[[ Input data, beginning ]]
-- ==== Sys2Proof/Machine/Registers.lean ====
section
/-! DEFINITION. Accesses to BAR0 and to the function pages of BAR2 (R7 to R13, R361, R362, R390, R508 to R513): RC_READ and
REGISTER_WRITE, and the rows of the prefix table's flush and of quarantine (R232, R236). -/

namespace Sys2Proof.Machine

/-! ## Windows of BAR0 (Table 17.1) -/

def attBase : Nat := 0x100000
def rcvBase : Nat := 0x1000000
def mirrorBase : Nat := 0x2000000
def inPages (o : Nat) : Bool := decide (o < 0x14000)
def inAtt (o : Nat) : Bool := decide (attBase ≤ o) && decide (o < attBase + 0x2000)
def inRcv (o : Nat) : Bool := decide (rcvBase ≤ o) && decide (o < rcvBase + 0x1000000)
def inMirror (o : Nat) : Bool := decide (mirrorBase ≤ o) && decide (o < mirrorBase + 0x2000000)

/-! ## Reading -/

/-- Whether a requester's read reaches an offset. BAR0 in minimal mode reaches only what R431 lists; I3C reads what the physical
function may read, but PERST_N does not stop it (R513, R520); the firmware reads while it runs. -/
def State.mayRead (s : State) (by_ : Requester) (o : Nat) : Bool :=
  let small := s.onF F.stdBoot_minimal
  let open_ := !small || minimalRegs.any (fun r => r.off == o / 8 * 8) || inRcv o || inMirror o
  match by_ with
  | .host => !s.perstOn && !s.start.loading && open_
  | .steading => !s.start.steadingDown
  | .i3c => s.start.bootDone && open_

/-- The 8 bytes of BAR0 at an offset, a multiple of 8, as a requester reads them. -/
def State.bar0Word (s : State) (by_ : Requester) (o : Nat) : Word :=
  if !s.mayRead by_ o then 0
  else if inPages o then (match regAt o with
    | some r => s.shows r (s.readInst by_ r)
    | none => 0)
  else if inAtt o then BitVec.ofNat 64 (leNat ((List.range 8).map (fun k => s.attByte (o - attBase + k))))
  else if inRcv o then BitVec.ofNat 64 (leNat (mread s.rcvBuf (o - rcvBase) 8))
  else if inMirror o then s.mirrorWord (o - mirrorBase) else 0

/-- A read clears the RC fields among the bits it returns (R7, R509). -/
def State.clearRc (s : State) (r : Reg) (i : Nat) (m : Word) : State :=
  s.setReg r i (s.reg r i &&& ~~~(accMask .rc r &&& m))

/-- A read of BAR0: the value goes out, and RC fields of a direct register are cleared. Any other size or alignment returns zero. -/
def opBar0Read (by_ : Requester) (o n : Nat) (s : State) : State :=
  if !accessOk o n then s.send (.regData 0)
  else
    let base := o / 8 * 8
    let w := (s.bar0Word by_ base >>> (8 * (o % 8))) &&& maskW (8 * n)
    let s := (s.send (.regData w)).nextFree
    if inPages o && s.mayRead by_ base then (match regAt base with
      | some r => if s.readInst by_ r < instances r.shown then s.clearRc r (s.readInst by_ r) (writeMask o n) else s
      | none => s)
    else s

/-! ## Function pages (Table 12.5) -/

/-- The queue registers of a function page, in order (R390). -/
def queueRegs : List Reg := [R.hstSqBase, R.hstCqBase, R.hstQcfg, R.hstQstat, R.hstQcnt]

/-- The queue register at an offset of a page's queue block. -/
def queueRegAt (o : Nat) : Option (Nat × Reg) :=
  if 0x10000 ≤ o ∧ o < 0x11000 then (queueRegs[(o - 0x10000) % 64 / 8]?).map (fun r => ((o - 0x10000) / 64, r)) else none

/-- The 16 bytes of an MSI-X table entry, and a function's pending bit array (R362, R381). -/
def msixBytes (m : MsixEntry) : List Byte := leBytes 8 m.addr.toNat ++ leBytes 4 m.data.toNat ++ leBytes 4 (bit m.masked)
def msixOf (l : List Byte) (pending : Bool) : MsixEntry :=
  { addr := BitVec.ofNat 64 (fieldAt l 0 8), data := BitVec.ofNat 32 (fieldAt l 8 4), masked := bitOf (fieldAt l 12 4) 0, pending := pending }
def State.msixAt (s : State) (p v : Nat) : MsixEntry := tget {} s.msix (p * 32 + v)
def State.pbaWord (s : State) (p : Nat) : Word :=
  ((List.range 32).filter (fun v => (s.msixAt p v).pending)).foldl (fun w v => fieldPut w v 1 1) 0

/-- Whether the host reaches a function page: in minimal mode only the MSI-X table of page 0 (R431). -/
def State.mayPage (s : State) (p o : Nat) : Bool :=
  !s.perstOn && !s.start.loading && (!s.onF F.stdBoot_minimal || (p == 0 && decide (0x20000 ≤ o)))

/-- The 8 bytes of a function page at an offset, a multiple of 8; what a doorbell reads as no rule says (log entry 5). -/
def State.bar2Word (s : State) (p o : Nat) : Word :=
  if !s.mayPage p o then 0
  else if o < 0x400 then s.freeWord
  else if 0x20000 ≤ o ∧ o < 0x20200 then
    BitVec.ofNat 64 (fieldAt (msixBytes (s.msixAt p ((o - 0x20000) / 16))) ((o - 0x20000) % 16) 8)
  else if o = 0x30000 then s.pbaWord p
  else match queueRegAt o with
    | some (q, r) => if p = 0 ∨ s.owner q = p then s.shows r q else 0
    | none => 0

def opBar2Read (p o n : Nat) (s : State) : State :=
  if !accessOk o n then s.send (.regData 0)
  else
    let base := o / 8 * 8
    let w := (s.bar2Word p base >>> (8 * (o % 8))) &&& maskW (8 * n)
    let s := (s.send (.regData w)).nextFree
    match queueRegAt base with
    | some (q, r) => if s.mayPage p o && (p == 0 || s.owner q == p) then s.clearRc r q (writeMask o n) else s
    | none => s

/-- RC_READ (R7, R9, R10): a read of a register or of a window. -/
def opRead (by_ : Requester) (a : RegAddr) (n now : Nat) (s : State) : State :=
  let s := s.at_ now
  match a with
  | .bar0 o => opBar0Read by_ o.toNat n s
  | .bar2 p o => if by_ == .host then opBar2Read p.toNat o.toNat n s else s
def execRcRead (by_ : Requester) (addr : RegAddr) (size now : Nat) (s : State) : Host.Outcome State Fault Refusal :=
  run (opRead by_ addr size now) s

/-! ## Writing -/

/-- The registers that flags bits of the active generation open to I3C, and those always open (R457, R513, R538). -/
def State.i3cOpen (s : State) (o : Nat) : Bool :=
  let at_ := fun (rs : List Reg) => rs.any (fun r => r.off == o)
  at_ [R.thmCool, R.pwrKeep] ||
  (bitOf s.flagsActive 2 && (at_ [R.stdRcvCtl, R.stdRcvLen, R.otpProg] || inRcv o)) ||
  (bitOf s.flagsActive 1 && at_ [R.stdAttCtl, R.stdAttNonce0, R.stdAttNonce1, R.stdAttNonce2, R.stdAttNonce3])

/-- Whether a requester's write reaches an offset. -/
def State.mayWrite (s : State) (by_ : Requester) (o : Nat) : Bool :=
  if by_ == .i3c then s.start.bootDone && s.i3cOpen (o / 8 * 8) else s.mayRead by_ o

/-- A write by access codes alone: RW bits are set, W1C bits cleared where a 1 is written (R7, R8, R12). -/
def State.plainWrite (s : State) (r : Reg) (i : Nat) (m v : Word) : State :=
  let old := s.reg r i
  let rw := accMask .rw r &&& m
  let w1 := accMask .w1c r &&& m
  s.setReg r i (((old &&& ~~~rw) ||| (v &&& rw)) &&& ~~~(v &&& w1))

/-- A register word as a write would leave it. -/
def State.wouldHold (s : State) (r : Reg) (i : Nat) (m v : Word) : Word := (s.reg r i &&& ~~~m) ||| (v &&& m)

/-- Whether a write covers a field, and writes a 1 to a one-bit field. -/
def covers (f : Fld) (m : Word) : Bool := fieldGet m f.lo 1 != 0
def writesOne (f : Fld) (m v : Word) : Bool := covers f m && fieldGet v f.lo 1 != 0

/-- A write of RST_CELL, RST_STOOK or RST_SHF: the target, which a held target keeps; then hold; then go (R416). -/
def opResetWrite (kind now : Nat) (m v : Word) (s : State) : State :=
  let t := resetTarget kind
  let s := if covers t m && !s.onF (resetHold kind) then (s.putF t 0 (fieldGet v t.lo t.width)).showResets else s
  let s := if covers (resetHold kind) m then opResetHold kind (fieldGet v (resetHold kind).lo 1 != 0) now s else s
  if writesOne (resetGo kind) m v then opResetGo kind now s else s

/-- A write of VCC_MARGIN: with req set it asks for a sweep; else it sets mode and bit. -/
def opMarginWrite (c : Nat) (m v : Word) (s : State) : State :=
  if writesOne F.vccMargin_req m v then opMargin c (fieldGet v 1 1 != 0) (fieldGet v 2 9) s
  else if covers F.vccMargin_req m then (s.putF F.vccMargin_mode c (fieldGet v 1 1)).putF F.vccMargin_bit c (fieldGet v 2 9) else s

/-- A write of STD_RCV_CTL (R448). -/
def opRcvWrite (v : Word) (s : State) : State :=
  let cmd := fieldGet v 0 4
  if cmd = 1 then opRcvVerify s else if cmd = 2 then opRcvProgram s else if cmd = 3 then opRcvCold s else s

/-- A write of CHU_CTL, CHU_HEAD and CHU_CFG (R386, R391). -/
def opChuteCtl (ch : Nat) (m v : Word) (s : State) : State :=
  let s := if writesOne F.chuCtl_abort m v then opChuteAbort ch s else s
  if writesOne F.chuCtl_go m v then opChuteGo ch s else s
def opChuteHead (ch : Nat) (m v : Word) (s : State) : State :=
  let s := s.plainWrite R.chuHead ch m v
  s.setChute ch { s.chute ch with first := (s.chute ch).first || !s.chuteRuns ch }
def opChuteCfg (ch : Nat) (m v : Word) (s : State) : State :=
  if !covers F.chuCfg_owner m then s
  else
    let s := if s.chuteRuns ch then s else s.putF F.chuCfg_owner ch (fieldGet v 0 6)
    s.putF F.chuCfg_vector ch (fieldGet v 6 5)

/-- A register of the tick, reset and boot pages, the governor and the trust block, whose write acts; none for any other. -/
def actSystem (by_ : Requester) (r : Reg) (now : Nat) (m v : Word) : Option (State → State) :=
  let low := fieldGet m 0 1 != 0
  if r == R.tikCmt then some (fun s => if writesOne F.tikCmt_req m v then opCommitRequest (by_ == .steading) now s else s)
  else if r == R.tikStg then some (fun s => if writesOne F.tikStg_revert m v then opRevert s else s)
  else if r == R.rstStd then some (fun s => if writesOne F.rstStd_restart m v then opSteadingRestart by_ now s else s)
  else if r == R.rstCell then some (opResetWrite 0 now m v)
  else if r == R.rstStook then some (opResetWrite 1 now m v)
  else if r == R.rstShf then some (opResetWrite 2 now m v)
  else if r == R.clkMon then some (fun s => if low then opClkMon v s else s)
  else if r == R.clkFmc then some (fun s => if low then opFmc v s else s)
  else if r == R.stdRcvCtl then some (fun s => if low then opRcvWrite v s else s)
  else if r == R.otpProg then some (fun s => if low ∧ fieldGet v 0 4 = 1 then opOtpProgram s else s)
  else if r == R.stdAttCtl then some (fun s => if writesOne F.stdAttCtl_go m v then opAttest s else s)
  else if r == R.thmCool then some (fun s => if low then opInletWrite (fieldGet v 0 16) now s else s)
  else if r == R.pwrKeep then some (fun s => if writesOne F.pwrKeep_abandon m v then opKeepAbandon by_ s else s)
  else if r == R.pfxCtl then some (fun s => if writesOne F.pfxCtl_flush m v then s.putF F.pfxCtl_flush 0 1 else s)
  else none

/-- A register of channels, links, queues or Chute, whose write acts; none for any other. -/
def actUnit (r : Reg) (i : Nat) (m v : Word) : Option (State → State) :=
  let low := fieldGet m 0 1 != 0
  if r == R.vccCtl then some (fun s =>
    let s := if covers F.vccCtl_reset m then opChannelReset i (fieldGet v 1 1 != 0) s else s
    if writesOne F.vccCtl_retrain m v then opChannelRetrain i s else s)
  else if r == R.vccMargin then some (opMarginWrite i m v)
  else if r == R.fllPctl then some (fun s => if writesOne F.fllPctl_go m v then opPortGo i s else s)
  else if r == R.lnkCtl then some (fun s =>
    let s := if covers F.lnkCtl_reset m then opLinkReset i (fieldGet v 1 1 != 0) s else s
    if writesOne F.lnkCtl_retrain m v then opLinkRetrain i s else s)
  else if r == R.d2dCtl then some (fun s =>
    if low then opD2dTest i (fieldGet v 1 1 != 0) (fieldGet v 2 1 != 0) (opD2dReset i (fieldGet v 0 1 != 0) s) else s)
  else if r == R.hstQown then some (fun s => if low then opQown i v s else s)
  else if r == R.hstQcfg then some (fun s => if low then opQcfg i v s else s)
  else if r == R.hstSqBase then some (fun s => opQbase F.hstSqBase_addr i (s.wouldHold r i m v) s)
  else if r == R.hstCqBase then some (fun s => opQbase F.hstCqBase_addr i (s.wouldHold r i m v) s)
  else if r == R.hstEvqCfg then some (fun s => if low then opEvqCfg v s else s)
  else if r == R.chuCtl then some (opChuteCtl i m v)
  else if r == R.chuHead then some (opChuteHead i m v)
  else if r == R.chuCfg then some (opChuteCfg i m v)
  else none

/-- A write of a register: staged, acting, or by its access codes alone. -/
def opRegWrite (by_ : Requester) (r : Reg) (i o n now : Nat) (value : Word) (s : State) : State :=
  let m := writeMask o n
  let v := writeValue o value &&& m
  if stRegs.contains r then opStagedWrite by_ o n value s
  else if instances r.shown ≤ i then s
  else match actSystem by_ r now m v with
    | some f => f s
    | none => match actUnit r i m v with
      | some f => f s
      | none => s.plainWrite r i m v

/-- A write of BAR0. The recovery buffer takes 1 to 8 bytes within an aligned word; the attestation window and the mirror take none
(R508, R509). -/
def opBar0Write (by_ : Requester) (o n now : Nat) (value : Word) (s : State) : State :=
  if !s.mayWrite by_ o then s
  else if inRcv o then
    (if 1 ≤ n ∧ o % 8 + n ≤ 8 then { s with rcvBuf := mblock s.rcvBuf (o - rcvBase) (leBytes n value.toNat) } else s)
  else if !accessOk o n then s
  else match regAt (o / 8 * 8) with
    | some r => opRegWrite by_ r (s.shownInst by_ r) o n now value s
    | none => s

/-- A write of an MSI-X table entry; an entry whose mask falls while it is pending signals. -/
def opMsixWrite (p o n : Nat) (value : Word) (s : State) : State :=
  let v := o / 16
  let old := s.msixAt p v
  let bytes := msixBytes old
  let k := o % 16
  let x := msixOf (bytes.take k ++ leBytes n value.toNat ++ bytes.drop (k + n)) old.pending
  if old.pending && !x.masked then { s with msix := tput {} s.msix (p * 32 + v) { x with pending := false } }.send (.msix p v x.addr x.data)
  else { s with msix := tput {} s.msix (p * 32 + v) x }

/-- A write of a function page by the host: doorbells, queue block, MSI-X table (R362, R369, R390). -/
def opBar2Write (p : BitVec 6) (o n : Nat) (value : Word) (s : State) : State :=
  let m := writeMask o n
  let v := writeValue o value &&& m
  if !accessOk o n || !s.mayPage p.toNat o then s
  else if o < 0x400 then
    (if n ≠ 8 then s
    else if o % 16 = 0 then opSqDoorbell p (BitVec.ofNat 6 (o / 16)) value s else opCqDoorbell p (BitVec.ofNat 6 (o / 16)) value s)
  else if o = 0x400 ∧ p = 0 then (if n = 8 then opEvqDoorbell value s else s)
  else if 0x20000 ≤ o ∧ o < 0x20200 then opMsixWrite p.toNat (o - 0x20000) n value s
  else match queueRegAt (o / 8 * 8) with
    | some (q, r) =>
      if p ≠ 0 ∧ s.owner q ≠ p.toNat then s
      else match actUnit r q m v with
        | some f => f s
        | none => s.plainWrite r q m v
    | none => s

/-- REGISTER_WRITE (R7, R508 to R513). -/
def opWrite (by_ : Requester) (a : RegAddr) (n : Nat) (value : Word) (now : Nat) (s : State) : State :=
  let s := s.at_ now
  match a with
  | .bar0 o => opBar0Write by_ o.toNat n now value s
  | .bar2 p o => if by_ == .host then opBar2Write p o.toNat n value s else s
def execRegisterWrite (by_ : Requester) (addr : RegAddr) (size : Nat) (value : Word) (now : Nat) (s : State) :
    Host.Outcome State Fault Refusal := run (opWrite by_ addr size value now) s

/-! ## The prefix table's flush and quarantine (R232, R236) -/

/-- PREFIX_FLUSH: the next window removes every entry with refs 0. -/
def execPrefixFlush (s : State) : Host.Outcome State Fault Refusal :=
  run (fun s => if s.mayWrite .host R.pfxCtl.off then s.putF F.pfxCtl_flush 0 1 else s) s

/-- QUARANTINE_END: an identifier is free to be assigned once two further edges have passed. -/
def opQuarantineEnd (id : IdSpace) (s : State) : State :=
  match id with
  | .stream i => if s.inQuarantine (s.stream i.toNat).released then s else s.modStream i.toNat (fun t => { t with released := none })
  | .sheaf i =>
    let x := s.sheaf i.toNat
    if s.inQuarantine x.released then s else s.setSheaf i.toNat { x with released := none }
  | .job j =>
    let p := s.prog j.toNat
    if s.inQuarantine p.released then s
    else s.setProg j.toNat { p with released := none, state := if p.state == .quarantine then .free else p.state }
  | .page j c e n =>
    let k := poolKey j.toNat c.toNat e.toNat n.toNat
    let x := s.poolSlot k
    if s.inQuarantine x.released then s else s.setPoolSlot k { x with released := none }
def execQuarantineEnd (id : IdSpace) (s : State) : Host.Outcome State Fault Refusal := run (opQuarantineEnd id) s

end Sys2Proof.Machine
end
[[ Input data, end ]]
Your assignment: Go through the material and copy every line in which the word "putF" occurs.

Exercise output:
  let s := if covers t m && !s.onF (resetHold kind) then (s.putF t 0 (fieldGet v t.lo t.width)).showResets else s
  else if covers F.vccMargin_req m then (s.putF F.vccMargin_mode c (fieldGet v 1 1)).putF F.vccMargin_bit c (fieldGet v 2 9) else s
    let s := if s.chuteRuns ch then s else s.putF F.chuCfg_owner ch (fieldGet v 0 6)
    s.putF F.chuCfg_vector ch (fieldGet v 6 5)
  else if r == R.pfxCtl then some (fun s => if writesOne F.pfxCtl_flush m v then s.putF F.pfxCtl_flush 0 1 else s)
  run (fun s => if s.mayWrite .host R.pfxCtl.off then s.putF F.pfxCtl_flush 0 1 else s) s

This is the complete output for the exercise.